Безмужняя - [6]

Шрифт
Интервал

— Где это написано? — Борода реб Лейви взметнулась, точно от сильного порыва ветра. — В Мишне[17] это написано, в Геморе это написано, у Алфаси[18] это написано, у Рамбама[19] это написано, в Шулхан орух[20] это написано! — наступал раввин на Калмана и, подобно огненным пощечинам, швырял ему в лицо имена авторитетов и названия трактатов. — Если свидетель видел мужа при последнем дыхании — не годится: надо, чтобы видели, как отлетела душа. Если видели его разрезанным — не годится. Прибитым гвоздями к столбу — не годится. Зверь пожирает его члены — не годится; разве что зверь или птица пожирают его мозг, его сердце, его кишки. Если свидетель видел его упавшим в Великий океан — не годится. В яму со львами — не годится; разве что в яму со змеями. И если идет война, а жена говорит, что ее мужа убили, она не заслуживает доверия: может случиться, что она слыхала о гибели солдат его полка, и ей кажется, что и ее муж был среди погибших. Есть также мнение, что во время войны слова жены не заслуживают доверия, даже если она говорит, что похоронила мужа собственными руками. А вы мне рассказываете сказки о том, что никто из роты не вернулся!

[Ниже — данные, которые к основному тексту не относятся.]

-- ==== Sys2Proof/Machine/Power.lean ====
section
/-!
DEFINITION. Frame timing, input power and the cap, the brake, ageing and end of life (R297 to R320).
-/
namespace Sys2Proof.Machine
open Sys2Proof

/-! ### Frames (R297, R299, R301) -/

/-- FRAME_START_TIMER: frame start k of a bundle with FRAME_START 0, at S(0) + k × FRAME_PERIOD. -/
def execFrameStartTimer (slot : Nat) (s : State) : Out :=
  done (match slotBundle s slot with
    | none => s
    | some b =>
      let l := b.img.limits
      if l.framePeriod ≠ 0 ∧ l.frameStart = 0 ∧ b.everStarted = true ∧ s.phase = .running then
        frameStart s slot b.frameK (b.frameS0 + b.frameK * (1000 * l.framePeriod))
      else s)

/-- FRAME_DEADLINE_EXPIRY. (DESIGN CHOICE, log entry 5) -/
def execFrameDeadlineExpiry (slot number : Nat) (s : State) : Out :=
  done (if s.phase = .running then frameDeadline s slot number else s)

/-- FRAME_LATE_SUMMARY: the count of the late frames not reported singly. (DEDUCED, log entry 56) -/
def execFrameLateSummary (s : State) : Out :=
  done (if s.pace.lateHeld = 0 then s
    else fileReport { s with pace := { s.pace with lateHeld := 0 } }
      ⟨C.frameLate, srcActive s, 0xFFFF, d4 s.pace.lateHeld, true, true, true, s.tb.sec, s.tb.ns, s.tb.frac / 65536, uncertain s⟩)

/-! ### Input power and the cap (R307 to R310) -/

/-- The bundles with a station in a domain. -/
def bundlesIn (s : State) (n : Nat) : SMap Bundle := s.pl.slots.filter (fun e => inDomain e.2 n)
/-- A domain's PRIORITY: the highest of the bundles in it. -/
def domPriority (s : State) (n : Nat) : Nat := maxOf ((bundlesIn s n).map (fun e => e.2.img.limits.priority))
/-- A domain's mean power over the last 100 µs in 0.1 W. -/
def domPower (s : State) (n : Nat) : Nat := fldAt s F.domRatePower 0 n 0

/-- Busy beats of the bundles in a domain over the last 100 µs (R310): domain, slot, beats. -/
abbrev Busy := List (Nat × Nat × Nat)
def busyOf (l : Busy) (p : Nat × Nat × Nat → Bool) : Nat := ((l.filter p).map (fun e => e.2.2)).foldl (· + ·) 0
/-- A bundle's power in 0.1 W: each domain's power by the share of its busy beats that are the bundle's. -/
def bundlePower (s : State) (busy : Busy) (slot : Nat) : Nat :=
  ((governedDomains s.ident).map (fun n =>
    let all := busyOf busy (fun e => e.1 == n)
    if all = 0 then 0 else domPower s n * busyOf busy (fun e => e.1 == n && e.2.1 == slot) / all)).foldl (· + ·) 0

/-- The groups of R309 in order, of the domains above VMIN whose voltage may change. (DESIGN CHOICE, log entry 28) -/
def capGroup (s : State) (k n : Nat) : Bool :=
  match k with
  | 0 => (bundlesIn s n).all (fun e => e.2.img.limits.framePeriod == 0)
  | 1 => (bundlesIn s n).all (fun e => e.2.img.limits.powerShare == 0 || decide (10 * e.2.img.limits.powerShare < SMap.getD s.pace.share e.1 0))
  | _ => true
def aboveVmin (s : State) : List Nat := (governedDomains s.ident).filter (fun n => decide (floorMv s < settingOf s n) && !braked s n)
/-- DESIGN CHOICE, log entry 28. -/
def capTargets (s : State) : List Nat :=
  let l := aboveVmin s
  let group := ((List.range 3).map (fun k => l.filter (capGroup s k))).find? (fun g => !g.isEmpty)
  match group with
  | none => []
  | some g =>
    let least := g.foldl (fun m n => min m (domPriority s n)) 0xFFFF
    g.filter (fun n => domPriority s n == least)
/-- One domain's setting replaced. -/
def setSetting (s : State) (n mv : Nat) : State := { s with pace := { s.pace with setting := SMap.setD s.pace.setting n mv 0 } }
/-- The cap is exceeded: the group's domains of lowest PRIORITY fall by 5 mV. -/
def capLower (s : State) : State :=
  let l := capTargets s
  let s1 := l.foldl (fun s n => setSetting s n (max (floorMv s) (settingOf s n - 5))) s
  if l.isEmpty then s1 else setEvent s1 F.pwrEventCapped

/-- Pending requests, highest PRIORITY first and by domain number among equals: those R313 and the brake do not hold. -/
def pendingRaises (s : State) : List Nat :=
  let l := (governedDomains s.ident).filter (fun n => decide (settingOf s n < wanted s n) && !braked s n && !s.pace.high.contains n)
  (List.range 256).reverse.flatMap (fun p => l.filter (fun n => domPriority s n == p))
/-- Raises granted while the predicted power stays within the cap; `p` in 0.1 W. (DESIGN CHOICE, log entry 28) -/
def grantRaises (s : State) (p : Nat) : List Nat → State
  | [] => s
  | n :: r =>
    let w := wanted s n
    let inc := Config.powerPredict (domPower s n) (SMap.getD s.pace.curve n []) (settingOf s n) w
    if p + inc ≤ 10 * fld s F.pwrCapCapW then grantRaises (setSetting s n w) (p + inc) r else s

/-- An input voltage in mV seen: ELEC_VMIN keeps the lowest, in 10 mV (R571). -/
def vminSeen (s : State) (mv : Nat) : State := setFld s F.elecVminVmin (min (fld s F.elecVminVmin) (mv / 10))
/-- The measured means of 100 µs recorded (R307, R320): volts in mV, current in 0.01 A, power in W, each domain's power in
0.1 W and its rail's voltage in mV. -/
def powerRecord (s : State) (volt curr power : Nat) (doms : List (Nat × Nat × Nat)) : State :=
  let s1 := setFld (setFld (vminSeen s volt) F.pwrInVolt volt) F.pwrInCurr curr
  let s2 := setFld (setFld s1 F.pwrInPPower power) F.pwrInPPeak (max (fld s1 F.pwrInPPeak) power)
  let s3 := doms.foldl (fun s e => setFldAt (setFldAt s F.domRatePower 0 e.1 0 e.2.1) F.domStatVolt 0 e.1 0 e.2.2) s2
  { s3 with pace := { s3.pace with energy := s3.pace.energy + power } }

/-- POWER_CAP_TICK: the governor acts while a hub is active (R35); energy counts in 0.1 mJ. (DESIGN CHOICE, log entry 20) -/
def execPowerCapTick (volt curr power : Nat) (doms : List (Nat × Nat × Nat)) (busy : List (Nat × Nat × Nat)) (s : State) : Out :=
  done (
    if s.phase ≠ .running then s
    else
      let s1 := powerRecord s volt curr power doms
      let share := s1.pl.slots.foldl (fun m e => SMap.setD m e.1 (bundlePower s1 busy e.1) 0) []
      let s2 : State := { s1 with pace := { s1.pace with share := share } }
      if s2.active.isNone then s2
      else if fld s2 F.pwrCapCapW < power then capLower s2
      else grantRaises s2 (10 * power) (pendingRaises s2))

/-- PWR_CAP written (R308): brought into range, and refused below the shares of the loaded bundles. -/
def pwrCapWrite (s : State) (v : Word) : State × Nat :=
  let c := clampNat 200 (if s.ident.fm2 then 1300 else 4500) (wfld v F.pwrCapCapW)
  let shares := ((s.pl.slots.filter (fun e => e.2.fits)).map (fun e => e.2.img.limits.powerShare)).foldl (· + ·) 0
  if c < shares then (s, C.pwrCapRange) else (keptChanged (setFld s F.pwrCapCapW c), C.ok)
def execPwrCapWrite (o : Origin) (v : Word) (s : State) : Out := done (regWriteRow s o false (fun s => pwrCapWrite s v))

/-- PWR_ENERGY_LO read: the low word of the energy in mJ; the high word is latched. -/
def pwrEnergyLoRead (s : State) : State × Word :=
  let e := s.pace.energy / 10
  ({ s with pace := { s.pace with energyHi := BitVec.ofNat 32 (e / 2 ^ 32) } }, BitVec.ofNat 32 e)
def execPwrEnergyLoRead (o : Origin) (s : State) : Out := done (regReadRow s o false pwrEnergyLoRead)

/-! ### The brake (R311) -/

/-- The causes of the brake: 1 current, 2 power, 3 temperature. -/
def brakeEngaged (s : State) (cause : Nat) : State :=
  report (setEvent s F.pwrEventBrake) C.pwrBrake (srcActive s) 0xFFFF (d4 cause)
/-- BRAKE_OVERCURRENT: it acts without the hubs. -/
def execBrakeOvercurrent (s : State) : Out :=
  done (if s.phase ≠ .running ∨ s.pace.brakeCur = true then s
    else brakeEngaged { s with pace := { s.pace with brakeCur := true } } 1)
/-- BRAKE_OVERPOWER. -/
def execBrakeOverpower (s : State) : Out :=
  done (if s.phase ≠ .running ∨ s.pace.brakePow = true then s
    else brakeEngaged { s with pace := { s.pace with brakePow := true } } 2)

/-- Whether every domain of a die stands below 97 °C. -/
def dieCool (s : State) (d : Nat) : Bool := (List.range 8).all (fun i => decide (domTemp s (8 * d + i) < 388))
/-- BRAKE_RELEASE: a cause has been absent for 1 ms; requests held meanwhile take effect where they lower. -/
def execBrakeRelease (cause die : Nat) (s : State) : Out :=
  done (match cause with
    | 1 => resettle { s with pace := { s.pace with brakeCur := false } }
    | 2 => resettle { s with pace := { s.pace with brakePow := false } }
    | 3 => if dieCool s die then resettle { s with pace := { s.pace with brakeDies := s.pace.brakeDies.filter (· != die) } } else s
    | _ => s)
/-- PWR_STAT BRAKE_CAUSE. (DESIGN CHOICE, log entry 28) -/
def brakeCause (s : State) : Nat :=
  if s.pace.brakeCur then 1 else if s.pace.brakePow then 2 else if s.pace.brakeDies.isEmpty then 0 else 3

/-! ### Ageing (R315 to R317) -/

/-- AGEING_MEASURE: the delays measured and recorded at production test of a compute domain, and the samples of the pass, each a
voltage in mV and the rate in Mbeat/s timed at it: the present voltage, and each 25 mV of the range at the first measurement after
reset. (DESIGN CHOICE, log entry 28) -/
def execAgeingMeasure (domain measured recorded : Nat) (points : List (Nat × Nat)) (s : State) : Out :=
  done (
    if governed domain = false ∨ domainExists s.ident domain = false ∨ s.phase ≠ .running ∨ recorded = 0 then s
    else
      let timed := points.filter (fun p => decide (550 ≤ p.1) && decide (p.1 ≤ 900))
      let curve := timed.foldl (fun (c : SMap Nat) p => SMap.insert c p.1 p.2) (SMap.getD s.pace.curve domain [])
      let s1 := setFldAt s F.domAgeShift 0 domain 0 (min 65535 (measured * 10000 / recorded - 10000))
      { s1 with pace := { s1.pace with curve := SMap.insert s1.pace.curve domain curve } })

/-- Days from the last of the daily means until their fitted line reaches `eol` (R317). (DESIGN CHOICE, log entry 28) -/
def eolDays (ys : List Nat) (eol : Nat) : Nat :=
  let n : Int := ys.length
  let sx : Int := n * (n - 1) / 2
  let sxx : Int := (n - 1) * n * (2 * n - 1) / 6
  let sy : Int := (ys.foldl (· + ·) 0 : Nat)
  let sxy : Int := (withIdx ys).foldl (fun (a : Int) p => a + (p.1 : Int) * (p.2 : Int)) 0
  let slope := n * sxy - sx * sy
  let den := n * sxx - sx * sx
  let left := (eol : Int) * (n * den) - (sy * den + slope * (n * (n - 1) - sx))
  if n < 7 then 0xFFFF
  else if eol ≤ (ys.getLast?).getD 0 then 0
  else if slope ≤ 0 then 0xFFFF
  else if left ≤ 0 then 0
  else if 65534 < left / (n * slope) then 0xFFFF else (left / (n * slope)).toNat

/-- The end-of-life value of a kind, in hundredths of its unit (R316). -/
def eolOf (s : State) (kind : Nat) : Nat :=
  match kind with
  | 0 => fld s F.ageCtlEolShift
  | 1 => 9500
  | 3 => 800
  | _ => 9000
/-- The lowest prediction of a kind and the component concerned. -/
def kindLowest (s : State) (kind : Nat) : Nat × Nat :=
  (s.pace.means.filter (fun e => e.1 / 65536 == kind)).foldl (fun m e =>
    let d := eolDays e.2 (eolOf s kind)
    if d < m.1 then (d, e.1 % 65536) else m) (0xFFFF, 0)
/-- A day's means kept, the last 30 of each component. -/
def addMean (m : SMap (List Nat)) (e : Nat × Nat × Nat) : SMap (List Nat) :=
  let key := e.1 * 65536 + e.2.1
  let l := SMap.getD m key [] ++ [e.2.2]
  SMap.insert m key (l.drop (l.length - 30))
/-- The registers of the predictions, and the warning. -/
def eolRegs (s : State) : State :=
  let low := (List.range 5).map (fun k => (k, kindLowest s k))
  let s1 := low.foldl (fun s e => setFldAt (setFldAt s F.ageKindDays 0 e.1 0 e.2.1) F.ageKindIndex 0 e.1 0 e.2.2) s
  let m := low.foldl (fun (m : Nat × Nat × Nat) e => if e.2.1 < m.2.1 then e else m) (0, 0xFFFF, 0)
  let s2 := setFld (setFld (setFld s1 F.ageModuleDays m.2.1) F.ageModuleKind m.1) F.ageModuleIndex m.2.2
  let doms := s2.pace.means.filter (fun e => e.1 / 65536 == 0)
  let s3 := doms.foldl (fun s e => setFldAt s F.domAgeDays 0 (e.1 % 65536) 0 (eolDays e.2 (eolOf s 0))) s2
  let low_ := decide (m.2.1 < fld s3 F.ageCtlWarnDays)
  let s4 : State := { s3 with pace := { s3.pace with warned := low_ } }
  if low_ && !s.pace.warned then hubReport (setEvent s4 F.pwrEventAgeNear) C.ageEolNear [] else s4
/-- The cells of a quadrant domain. -/
def quadCells (n : Nat) : List Nat := ((List.range 256).map (fun k => 256 * (n / 8) + k)).filter (fun c => quadOf c == n)
/-- A quadrant predicted to end within 30 days is a soft cause for each of its cells (R99). -/
def eolRetire (s : State) : State :=
  (s.pace.means.filter (fun e => e.1 / 65536 == 0 && decide (e.1 % 8 < 4) && decide (eolDays e.2 (eolOf s 0) ≤ 30))).foldl (fun s e =>
    (quadCells (e.1 % 65536)).foldl (fun s c => if goodCell s c then moveRetired (softCause s c) c else s) s) s
/-- EOL_PREDICTION: the day's mean measure of each component, (kind, index, mean), in hundredths of its unit (0.01 % of
shift, of bias and of power; hundredths of a row). -/
def execEolPrediction (means : List (Nat × Nat × Nat)) (s : State) : Out :=
  done (if s.phase ≠ .running then s
    else eolRetire (eolRegs { s with pace := { s.pace with means := means.foldl addMean s.pace.means } }))

end Sys2Proof.Machine
end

Но реб Лейви уже обращался к распахнутой настежь двери. Калман скатился со ступенек, закиданный распятыми, зарезанными, истерзанными и утопленными. Лишь на улице он перевел дух, вытер пот с лица и зашагал к порушу, в молельню гаона:

— Вы, ребе, сказали, что об этом случае можно толковать. Однако раввин из двора Шлоймы Киссина даже и слушать меня не захотел. — И Калман рассказал, как реб Лейви кричал, топал ногами и наотрез отказал ему.

Поруш невозмутимо ответил, что в смысле допустимости обсуждения этот случай таков, что о нем можно толковать. Но сам он — не виленский законоучитель и не имеет права вмешиваться, и уж ни в коем случае не желает иметь дела с реб Лейви, заядлым фанатиком, который способен разодрать человека, как селедку.

Но Калман не хотел уступать. Он ощутил огромный прилив сил и решил, что обязан переубедить раввина. Надо отправить к нему таких же несчастных, как и он сам. И это должны быть женщины!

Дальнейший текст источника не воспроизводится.